First, when it comes to threats to ecosystems, climate change is the biggest one, say environmental experts. And solar and wind provide energy that’s almost entirely free of greenhouse gas emissions, making them much more climate friendly than fossil fuels that emit carbon dioxide, methane, and other gases that pollute the climate and cause the planet’s atmosphere to heat up dangerously.

As the earth’s temperature increases, there is an equivalent increase in the severity of weather disasters such as wildfires, heatwaves, droughts, coastal storms and more. Weather disasters kill people and displace communities. These disasters also leave natural ecologies in disarray, upheaving entire ecosystems and bringing multitudes of species to the brink of extinction. Cutting climate pollution enough to head off or reduce weather disasters in the future is the best way to help ecosystems and their residents, both human and otherwise.

Second, it’s a severe understatement to say that fossil fuels and nuclear power also use resources and create waste. In fact, traditional energy is one of the most polluting and dangerous industries on earth.

Comparing the limited impact of clean energy on ecosystems with the massive devastation to ecosystems wrought by producing, transporting and burning coal, oil, and gas; along with the impacts of mining uranium, using water, and creating radioactive waste for nuclear power, is a game that traditional energy will always lose.

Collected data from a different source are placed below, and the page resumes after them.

@[simp] theorem writeDst_mask {L : Piece → Bool} (a : Nat) (r : RegRow) (v : Word) (nvmErr : Bool) (s : State) (hfree : L .free = true) (hreg : L .reg = true) (hmem : L .mem = true) (herrs : L .errs = true) (hskn : L .skn = true) (hdst : L .dst = true) (hgate : L .gate = true) (hpend : L .pend = true) (hrstBusy : L .rstBusy = true) (hsleepReq : L .sleepReq = true) (hwakeAt : L .wakeAt = true) (hspareReq : L .spareReq = true) (hepochs : L .epochs = true) (hreports : L .reports = true) (hseqs : L .seqs = true) (hrwp : L .rwp = true) (hwear : L .wear = true) (hretireWait : L .retireWait = true) (hspn : L .spn = true) (hfly : L .fly = true) (hqps : L .qps = true) (hprts : L .prts = true) (hcrds : L .crds = true) (hply : L .ply = true) (hnvm : L .nvm = true) (hndy : L .ndy = true) (hwhl : L .whl = true) :
    (writeDst a r v nvmErr s).2.mask L = s.mask L := by
  simp only [writeDst]; (repeat' split) <;> simp [*]

@[simp] theorem passPorts_mask {L : Piece → Bool} (s0 : State) (r : WrRes) (hreg : L .reg = true) (hmem : L .mem = true) (herrs : L .errs = true) (hskn : L .skn = true) (hdst : L .dst = true) (hreports : L .reports = true) (hseqs : L .seqs = true) (htrns : L .trns = true) (hqps : L .qps = true) (hprts : L .prts = true) (hply : L .ply = true) (hout : L .out = true) (hr : (r.over s0).mask L = s0.mask L) :
    ((passPorts s0 r).over s0).mask L = s0.mask L := by
  unfold passPorts
  split
  · rfl
  · rw [over_done] at hr ⊢
    split
    · exact hr
    · simp only [plyResume_mask, *]
      refine (mask_foldl (fun t n => ?_) _ _).trans hr
      split <;> simp [*]

@[simp] theorem writeClk_mask {L : Piece → Bool} (a : Nat) (r : RegRow) (v : Word) (s : State) (hL : Covers [.pending, .wall, .ids, .rwp, .wear, .nvm, .fuses] L) :
    (writeClk a r v s).2.mask L = s.mask L := by
  have htick := hL.at (p := .tick) (by decide)
  have hcyc := hL.at (p := .cyc) (by decide)
  have hfree := hL.at (p := .free) (by decide)
  have hreg := hL.at (p := .reg) (by decide)
  have hmem := hL.at (p := .mem) (by decide)
  have herrs := hL.at (p := .errs) (by decide)
  have hskn := hL.at (p := .skn) (by decide)
  have hdst := hL.at (p := .dst) (by decide)
  have hgate := hL.at (p := .gate) (by decide)
  have hpend := hL.at (p := .pend) (by decide)
  have hrstBusy := hL.at (p := .rstBusy) (by decide)
  have hsleepReq := hL.at (p := .sleepReq) (by decide)
  have hasleep := hL.at (p := .asleep) (by decide)
  have hwakeAt := hL.at (p := .wakeAt) (by decide)
  have hrun := hL.at (p := .run) (by decide)
  have hspare := hL.at (p := .spare) (by decide)
  have hspareReq := hL.at (p := .spareReq) (by decide)
  have hready := hL.at (p := .ready) (by decide)
  have hbobs := hL.at (p := .bobs) (by decide)
  have hturns := hL.at (p := .turns) (by decide)
  have hfetchTurns := hL.at (p := .fetchTurns) (by decide)
  have hbarriers := hL.at (p := .barriers) (by decide)
  have hbarrierAt := hL.at (p := .barrierAt) (by decide)
  have hholds := hL.at (p := .holds) (by decide)
  have hepochs := hL.at (p := .epochs) (by decide)
  have hports := hL.at (p := .ports) (by decide)
  have hsched := hL.at (p := .sched) (by decide)
  have hreports := hL.at (p := .reports) (by decide)
  have hseqs := hL.at (p := .seqs) (by decide)
  have hretireWait := hL.at (p := .retireWait) (by decide)
  have hcause := hL.at (p := .cause) (by decide)
  have hpllLock := hL.at (p := .pllLock) (by decide)
  have hspread := hL.at (p := .spread) (by decide)
  have honRoot := hL.at (p := .onRoot) (by decide)
  have hclocksOn := hL.at (p := .clocksOn) (by decide)
  have hfmRun := hL.at (p := .fmRun) (by decide)
  have hfmDone := hL.at (p := .fmDone) (by decide)
  have hfmResult := hL.at (p := .fmResult) (by decide)
  have hdriftOdd := hL.at (p := .driftOdd) (by decide)
  have hmonLast := hL.at (p := .monLast) (by decide)
  have hfmt := hL.at (p := .fmt) (by decide)
  have hspn := hL.at (p := .spn) (by decide)
  have hfly := hL.at (p := .fly) (by decide)
  have hcurves := hL.at (p := .curves) (by decide)
  have hstruck := hL.at (p := .struck) (by decide)
  have himages := hL.at (p := .images) (by decide)
  have himgState := hL.at (p := .imgState) (by decide)
  have hloading := hL.at (p := .loading) (by decide)
  have hloadCtx := hL.at (p := .loadCtx) (by decide)
  have hloadResult := hL.at (p := .loadResult) (by decide)
  have hloadAddr := hL.at (p := .loadAddr) (by decide)
  have hplanCache := hL.at (p := .planCache) (by decide)
  have hlastRun := hL.at (p := .lastRun) (by decide)
  have hlastBucket := hL.at (p := .lastBucket) (by decide)
  have hctxs := hL.at (p := .ctxs) (by decide)
  have htrns := hL.at (p := .trns) (by decide)
  have hlsInit := hL.at (p := .lsInit) (by decide)
  have hqps := hL.at (p := .qps) (by decide)
  have hprts := hL.at (p := .prts) (by decide)
  have hqpResult := hL.at (p := .qpResult) (by decide)
  have hcrds := hL.at (p := .crds) (by decide)
  have hply := hL.at (p := .ply) (by decide)
  have hndy := hL.at (p := .ndy) (by decide)
  have hwhl := hL.at (p := .whl) (by decide)
  have hpkg := hL.at (p := .pkg) (by decide)
  have hout := hL.at (p := .out) (by decide)
  have hK0 := hL.mono (K' := [.pending, .wall, .free, .ids, .rwp, .wear, .nvm, .fuses, .out]) (by decide)
  have key : ∀ (c : Prop) [Decidable c] (a b : WrOut), a.2.mask L = s.mask L → b.2.mask L = s.mask L →
      (if c then a else b).2.mask L = s.mask L := fun c _ a b ha hb => by split <;> assumption
  unfold writeClk
  refine key _ _ _ (by rw [ofWr_state]; apply writeDevReset_mask <;> first | exact hL.mono (by decide) | exact hL.at (by decide)) ?_
  refine key _ _ _ (by
    rw [ofWr_state]
    refine passPorts_mask (L := L) s _ (hL.at (by decide)) (hL.at (by decide)) (hL.at (by decide)) (hL.at (by decide)) (hL.at (by decide)) (hL.at (by decide)) (hL.at (by decide)) (hL.at (by decide)) (hL.at (by decide)) (hL.at (by decide)) (hL.at (by decide)) (hL.at (by decide)) ?_
    apply writeGate_mask <;> first | exact hL.mono (by decide) | exact hL.at (by decide)) ?_
  refine key _ _ _ (by rw [ofWr_state]; apply writeRst_mask <;> first | exact hL.mono (by decide) | exact hL.at (by decide)) ?_
  refine key _ _ _ (by rw [ofWr_state]; apply writeSleep_mask <;> first | exact hL.mono (by decide) | exact hL.at (by decide)) ?_
  refine key _ _ _ (by rw [ofWr_state]; apply writeIssue_mask <;> first | exact hL.mono (by decide) | exact hL.at (by decide)) ?_
  refine key _ _ _ (by rw [ofWr_state]; apply writeSpare_mask <;> first | exact hL.mono (by decide) | exact hL.at (by decide)) ?_
  refine key _ _ _ (by rw [ofWr_state]; apply writeRunSet_mask <;> first | exact hL.mono (by decide) | exact hL.at (by decide)) ?_
  refine key _ _ _ (by rw [ofWr_state]; apply writeRunClr_mask <;> first | exact hL.mono (by decide) | exact hL.at (by decide)) ?_
  refine key _ _ _ (by rw [ofWr_state]; apply writeFmCtl_mask <;> first | exact hL.mono (by decide) | exact hL.at (by decide)) ?_
  refine key _ _ _ (by rw [ofWr_state]; apply writeDriftPpm_mask <;> first | exact hL.mono (by decide) | exact hL.at (by decide)) ?_
  exact storeRw_mask a r v s (hL.at (by decide))

@[simp] theorem endFuse_mask {L : Piece → Bool} (s : State) (hndy : L .ndy = true) (hfuses : L .fuses = true) :
    (endFuse s).mask L = s.mask L := by
  unfold endFuse; (repeat' split) <;> simp only [State.mask, *, if_true]

@[simp] theorem startFuse_mask {L : Piece → Bool} (op : FuseOp) (s : State) (hndy : L .ndy = true) :
    (startFuse op s).mask L = s.mask L := by
  unfold startFuse; simp [*]

@[simp] theorem writeFuseCmd_mask {L : Piece → Bool} (o : Origin) (v : Word) (s : State) (hndy : L .ndy = true) (hfuses : L .fuses = true) :
    (writeFuseCmd o v s).2.mask L = s.mask L := by
  simp only [writeFuseCmd]; (repeat' split) <;> simp [*]

@[simp] theorem writeNdy_mask {L : Piece → Bool} (org : Origin) (a : Nat) (r : RegRow) (v : Word) (nvmErr : Bool) (s : State) (hreg : L .reg = true) (hdst : L .dst = true) (hseqs : L .seqs = true) (hrwp : L .rwp = true) (hwear : L .wear = true) (hnvm : L .nvm = true) (hndy : L .ndy = true) (hfuses : L .fuses = true) :
    (writeNdy org a r v nvmErr s).2.mask L = s.mask L := by
  simp only [writeNdy]; (repeat' split) <;> simp [*]

@[simp] theorem writeTab_mask {L : Piece → Bool} (v : Word) (s : State) (hwhl : L .whl = true) :
    (writeTab v s).2.mask L = s.mask L := by
  have h : ∀ x : Whl, ({ s with whl := x } : State).mask L = s.mask L := fun x => mask_set_whl hwhl
  have key : ∀ (c : Prop) [Decidable c] (a b : WrOut), a.2.mask L = s.mask L → b.2.mask L = s.mask L →
      (if c then a else b).2.mask L = s.mask L := fun c _ a b ha hb => by split <;> assumption
  unfold writeTab
  exact key _ _ _ (h _) rfl

@[simp] theorem writeWhl_mask {L : Piece → Bool} (a : Nat) (r : RegRow) (v : Word) (s : State) (hreg : L .reg = true) (hwhl : L .whl = true) :
    (writeWhl a r v s).2.mask L = s.mask L := by
  simp only [writeWhl]; (repeat' split) <;> simp [*]

@[simp] theorem qpCommand_mask {L : Piece → Bool} (v : Word) (s : State) (hreg : L .reg = true) (hmem : L .mem = true) (herrs : L .errs = true) (hskn : L .skn = true) (hdst : L .dst = true) (hreports : L .reports = true) (hseqs : L .seqs = true) (hqps : L .qps = true) (hqpResult : L .qpResult = true) (hcrds : L .crds = true) (hply : L .ply = true) (hout : L .out = true) :
    (qpCommand v s).mask L = s.mask L := by
  simp only [qpCommand]; (repeat' split) <;> simp [*]

@[simp] theorem writePrt_mask {L : Piece → Bool} (a : Nat) (r : RegRow) (v : Word) (nvmErr : Bool) (s : State) (hreg : L .reg = true) (hmem : L .mem = true) (herrs : L .errs = true) (hskn : L .skn = true) (hdst : L .dst = true) (hreports : L .reports = true) (hseqs : L .seqs = true) (hrwp : L .rwp = true) (hwear : L .wear = true) (hqps : L .qps = true) (hqpResult : L .qpResult = true) (hcrds : L .crds = true) (hply : L .ply = true) (hnvm : L .nvm = true) (hndy : L .ndy = true) (hout : L .out = true) :
    (writePrt a r v nvmErr s).2.mask L = s.mask L := by
  simp only [writePrt]; (repeat' split) <;> simp [*]

@[simp] theorem writeReg_mask {L : Piece → Bool} (org : Origin) (a : Nat) (v : Word) (nvmErr : Bool) (s : State) (hL : Covers [.pending, .wall, .ids] L) :
    (writeReg org a v nvmErr s).2.mask L = s.mask L := by
  have htick := hL.at (p := .tick) (by decide)
  have hcyc := hL.at (p := .cyc) (by decide)
  have hfree := hL.at (p := .free) (by decide)
  have hreg := hL.at (p := .reg) (by decide)
  have hmem := hL.at (p := .mem) (by decide)
  have herrs := hL.at (p := .errs) (by decide)
  have hskn := hL.at (p := .skn) (by decide)
  have hdst := hL.at (p := .dst) (by decide)
  have hgate := hL.at (p := .gate) (by decide)
  have hpend := hL.at (p := .pend) (by decide)
  have hrstBusy := hL.at (p := .rstBusy) (by decide)
  have hsleepReq := hL.at (p := .sleepReq) (by decide)
  have hasleep := hL.at (p := .asleep) (by decide)
  have hwakeAt := hL.at (p := .wakeAt) (by decide)
  have hrun := hL.at (p := .run) (by decide)
  have hspare := hL.at (p := .spare) (by decide)
  have hspareReq := hL.at (p := .spareReq) (by decide)
  have hready := hL.at (p := .ready) (by decide)
  have hbobs := hL.at (p := .bobs) (by decide)
  have hturns := hL.at (p := .turns) (by decide)
  have hfetchTurns := hL.at (p := .fetchTurns) (by decide)
  have hbarriers := hL.at (p := .barriers) (by decide)
  have hbarrierAt := hL.at (p := .barrierAt) (by decide)
  have hholds := hL.at (p := .holds) (by decide)
  have hepochs := hL.at (p := .epochs) (by decide)
  have hports := hL.at (p := .ports) (by decide)
  have hsched := hL.at (p := .sched) (by decide)
  have hreports := hL.at (p := .reports) (by decide)
  have hseqs := hL.at (p := .seqs) (by decide)
  have hrwp := hL.at (p := .rwp) (by decide)
  have hwear := hL.at (p := .wear) (by decide)
  have hretireWait := hL.at (p := .retireWait) (by decide)
  have hcause := hL.at (p := .cause) (by decide)
  have hpllLock := hL.at (p := .pllLock) (by decide)
  have hspread := hL.at (p := .spread) (by decide)
  have honRoot := hL.at (p := .onRoot) (by decide)
  have hclocksOn := hL.at (p := .clocksOn) (by decide)
  have hfmRun := hL.at (p := .fmRun) (by decide)
  have hfmDone := hL.at (p := .fmDone) (by decide)
  have hfmResult := hL.at (p := .fmResult) (by decide)
  have hdriftOdd := hL.at (p := .driftOdd) (by decide)
  have hmonLast := hL.at (p := .monLast) (by decide)
  have hfmt := hL.at (p := .fmt) (by decide)
  have hspn := hL.at (p := .spn) (by decide)
  have hfly := hL.at (p := .fly) (by decide)
  have hcurves := hL.at (p := .curves) (by decide)
  have hstruck := hL.at (p := .struck) (by decide)
  have himages := hL.at (p := .images) (by decide)
  have himgState := hL.at (p := .imgState) (by decide)
  have hloading := hL.at (p := .loading) (by decide)
  have hloadCtx := hL.at (p := .loadCtx) (by decide)
  have hloadResult := hL.at (p := .loadResult) (by decide)
  have hloadAddr := hL.at (p := .loadAddr) (by decide)
  have hplanCache := hL.at (p := .planCache) (by decide)
  have hlastRun := hL.at (p := .lastRun) (by decide)
  have hlastBucket := hL.at (p := .lastBucket) (by decide)
  have hctxs := hL.at (p := .ctxs) (by decide)
  have htrns := hL.at (p := .trns) (by decide)
  have hlsInit := hL.at (p := .lsInit) (by decide)
  have hqps := hL.at (p := .qps) (by decide)
  have hprts := hL.at (p := .prts) (by decide)
  have hqpResult := hL.at (p := .qpResult) (by decide)
  have hcrds := hL.at (p := .crds) (by decide)
  have hply := hL.at (p := .ply) (by decide)
  have hnvm := hL.at (p := .nvm) (by decide)
  have hndy := hL.at (p := .ndy) (by decide)
  have hfuses := hL.at (p := .fuses) (by decide)
  have hwhl := hL.at (p := .whl) (by decide)
  have hpkg := hL.at (p := .pkg) (by decide)
  have hout := hL.at (p := .out) (by decide)
  have hK0 := hL.mono (K' := [.pending, .wall, .free, .ids, .rwp, .wear, .nvm, .fuses, .out]) (by decide)
  have hK1 := hL.mono (K' := [.pending, .wall, .ids, .rwp, .wear, .nvm, .fuses]) (by decide)
  unfold writeReg; (repeat' split) <;> first | (simp [*]; done) | (rename_i heq; have hk := congrArg (fun p => p.2.mask L) heq; simp [*, -heq] at hk; simp [*]; done) | (rename_i heq; have hk := congrArg (fun p => p.2.mask L) heq; simp [*, -heq] at hk; exact hk.symm)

A solar spill is just a nice day, as the bumper sticker goes. But when things go wrong with fossil fuels or nuclear power, the consequences can be devastating for local environments. Oil spills, pipeline explosions, ponds of coal ash bursting their dams and nuclear plant meltdowns or leaks are just a few of the accidents that are all too common with traditional energy sources.

When it comes to fossil fuels, even when things go the way they’re supposed to, the cost to humans and wildlife alike in local ecosystems is too high. Black lung disease, cancer, and asthma are costs that workers and fence-line communities located near oil refineries or gas compressor stations have had to pay for more than a century. Fouled air and water and contaminated land from fossil fuel extraction spread the damage to fish, birds, and animals too.

Add local pollution to climate pollution, and it’s clear that fossil fuels are always the dirtiest option anywhere you find a coal mine, a fracking well or an oil derrick.

While it is impossible for any source of energy to achieve zero-impact on ecosystems, the least we can do as a society is to choose the energy that has the fewest detrimental effects on the environment. By picking clean energy and especially solar power, we are choosing every day to rebuild ecosystems, to give our earth time to breathe and restore itself.